━━━ Data to use ━━━

-- ==== Sys2Proof/Certificates/Slice0/Obligations.lean ====
section
/-! DEFINITION. The statements for the provers. `remaining`, `exec`, `step`, `decodeBits` and so on are the model's own
definitions; a state a statement names is written out as the register writes the rule lists. `exec i s` is the transition
instruction i makes in state s (log entry 4), and a statement without `request` in it holds whatever the host asks next. -/

open Sys2Proof Sys2Proof.Machine

/-! ## Encoding -/

/-- R81, R84, R87, R88, R97: every well-formed instruction is what its own code decodes to, in both code spaces, and a
packet's code is read off the front of any longer bit sequence with exactly the bits after it left over. -/
def Obligations.DecodeOfEncodeIsTheInstruction : Prop :=
  (∀ i : Instr, i.wellFormed = true → decode (encode i) = .ok (i, [])) ∧
  (∀ (i : Instr) (bs rest : List Bit), i.wellFormed = true → encode i = .bits bs →
    decodeBits (bs ++ rest) = .ok (i, rest))

/-- R81, R83 to R88, R90: what decodes to an instruction is exactly that instruction's code, and the instruction is well
formed: each code has one meaning. -/
def Obligations.DecodedCodeIsTheEncoding : Prop :=
  (∀ (c : CharCode) (i : Instr), decodeChar c = .ok i → encode i = .char c ∧ i.wellFormed = true) ∧
  (∀ (bs rest : List Bit) (i : Instr), decodeBits bs = .ok (i, rest) →
    i.wellFormed = true ∧ ∃ front, encode i = .bits front ∧ bs = front ++ rest)

/-- R81, R84, R87, R88: codes written out bit by bit from the spec's layouts decode to the instruction they stand for. -/
def Obligations.WrittenOutCodesDecode : Prop :=
  decode (.char 0x44) = .ok (.hexUpperD, []) ∧
  decode (.char 0x64) = .ok (.hexLowerD, []) ∧
  -- 110 100 1 0111 1 1110 0 0101 000
  decodeBits [true, true, false, true, false, false, true, false, true, true, true, true, true, true, true, false,
    false, false, true, false, true, false, false, false] = .ok (.lit 6 [7, 14, 5], [false, false, false]) ∧
  -- 001 110 0 000000000011011
  decodeBits [false, false, true, true, true, false, false, false, false, false, false, false, false, false, false,
    false, false, true, true, false, true, true] = .ok (.ltL 1 27, []) ∧
  -- 111 011 1 00000000011
  decodeBits [true, true, true, false, true, true, true, false, false, false, false, false, false, false, false, false,
    true, true] = .ok (.maximumC 7 3, [])

/-- R81: the codes that decode to a character instruction are exactly the 22 hex digits', and upper and lower case have
the same value. -/
def Obligations.ValidCharactersAreTheHexDigits : Prop :=
  (∀ c : CharCode, (∃ i, decodeChar c = .ok i) ↔
    (0x30 ≤ c.toNat ∧ c.toNat ≤ 0x39) ∨ (0x41 ≤ c.toNat ∧ c.toNat ≤ 0x46) ∨ (0x61 ≤ c.toNat ∧ c.toNat ≤ 0x66)) ∧
  (∀ c : CharCode, (∃ i, decodeChar c = .ok i) ↔ ∃ v, hexVal c = some v) ∧
  (∀ c : CharCode, 0x41 ≤ c.toNat → c.toNat ≤ 0x46 → hexVal (c + 0x20) = hexVal c)

/-! ## The hex decoder -/

/-- R114: the decoder's output is four bits per character, so its length is a multiple of 4 and 0 exactly for the empty
line, and bit k comes from character k/4. -/
def Obligations.DecodedLengthLaw : Prop :=
  ∀ (chars : List CharCode) (bs : List Bit), decodeLine chars = .ok bs →
    bs.length = 4 * chars.length ∧ bs.length % 4 = 0 ∧ (bs.length = 0 ↔ chars = []) ∧
    ∀ k, k < bs.length → ∃ c v, chars[k / 4]? = some c ∧ hexVal c = some v ∧ bs[k]? = (expand v)[k % 4]?

/-- R112, D3, D4, D5: the decoder fails exactly on a line with an invalid character, and then reports the leftmost one with
its code and its index from 0. -/
def Obligations.LeftmostInvalidCharacterIsReported : Prop :=
  ∀ (chars : List CharCode) (f : FaultRecord), decodeLine chars = .error f ↔
    ∃ (i : Nat) (c : CharCode), chars[i]? = some c ∧ hexVal c = none ∧
      (∀ j, j < i → ∃ d v, chars[j]? = some d ∧ hexVal d = some v) ∧ f = .malformedHex c i

/-- R81, R110, R111, R113: in Loading, with its character at `IN[CI]`, each of the 22 character instructions writes the
four bits of its digit's value at 4*CI and adds one to CI; nothing else changes. -/
def Obligations.CharacterStoresItsDigit : Prop :=
  ∀ (i : Instr) (s : State), i.format = .hexChar → ∃ c v, encode i = .char c ∧ hexVal c = some v ∧
    (s.st = .loading → s.input[s.ci]? = some c →
      exec i s = .next { s with bitmem := memWrite s.bitmem (4 * s.ci) v, ci := s.ci + 1 })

━━━

Whenever the string "true" occurs in a line of the entries above, copy that line.

  (∀ i : Instr, i.wellFormed = true → decode (encode i) = .ok (i, [])) ∧
  (∀ (i : Instr) (bs rest : List Bit), i.wellFormed = true → encode i = .bits bs →
  (∀ (c : CharCode) (i : Instr), decodeChar c = .ok i → encode i = .char c ∧ i.wellFormed = true) ∧
    i.wellFormed = true ∧ ∃ front, encode i = .bits front ∧ bs = front ++ rest)
  decodeBits [true, true, false, true, false, false, true, false, true, true, true, true, true, true, true, false,
    false, false, true, false, true, false, false, false] = .ok (.lit 6 [7, 14, 5], [false, false, false]) ∧
  decodeBits [false, false, true, true, true, false, false, false, false, false, false, false, false, false, false,
    false, false, true, true, false, true, true] = .ok (.ltL 1 27, []) ∧
  decodeBits [true, true, true, false, true, true, true, false, false, false, false, false, false, false, false, false,
    true, true] = .ok (.maximumC 7 3, [])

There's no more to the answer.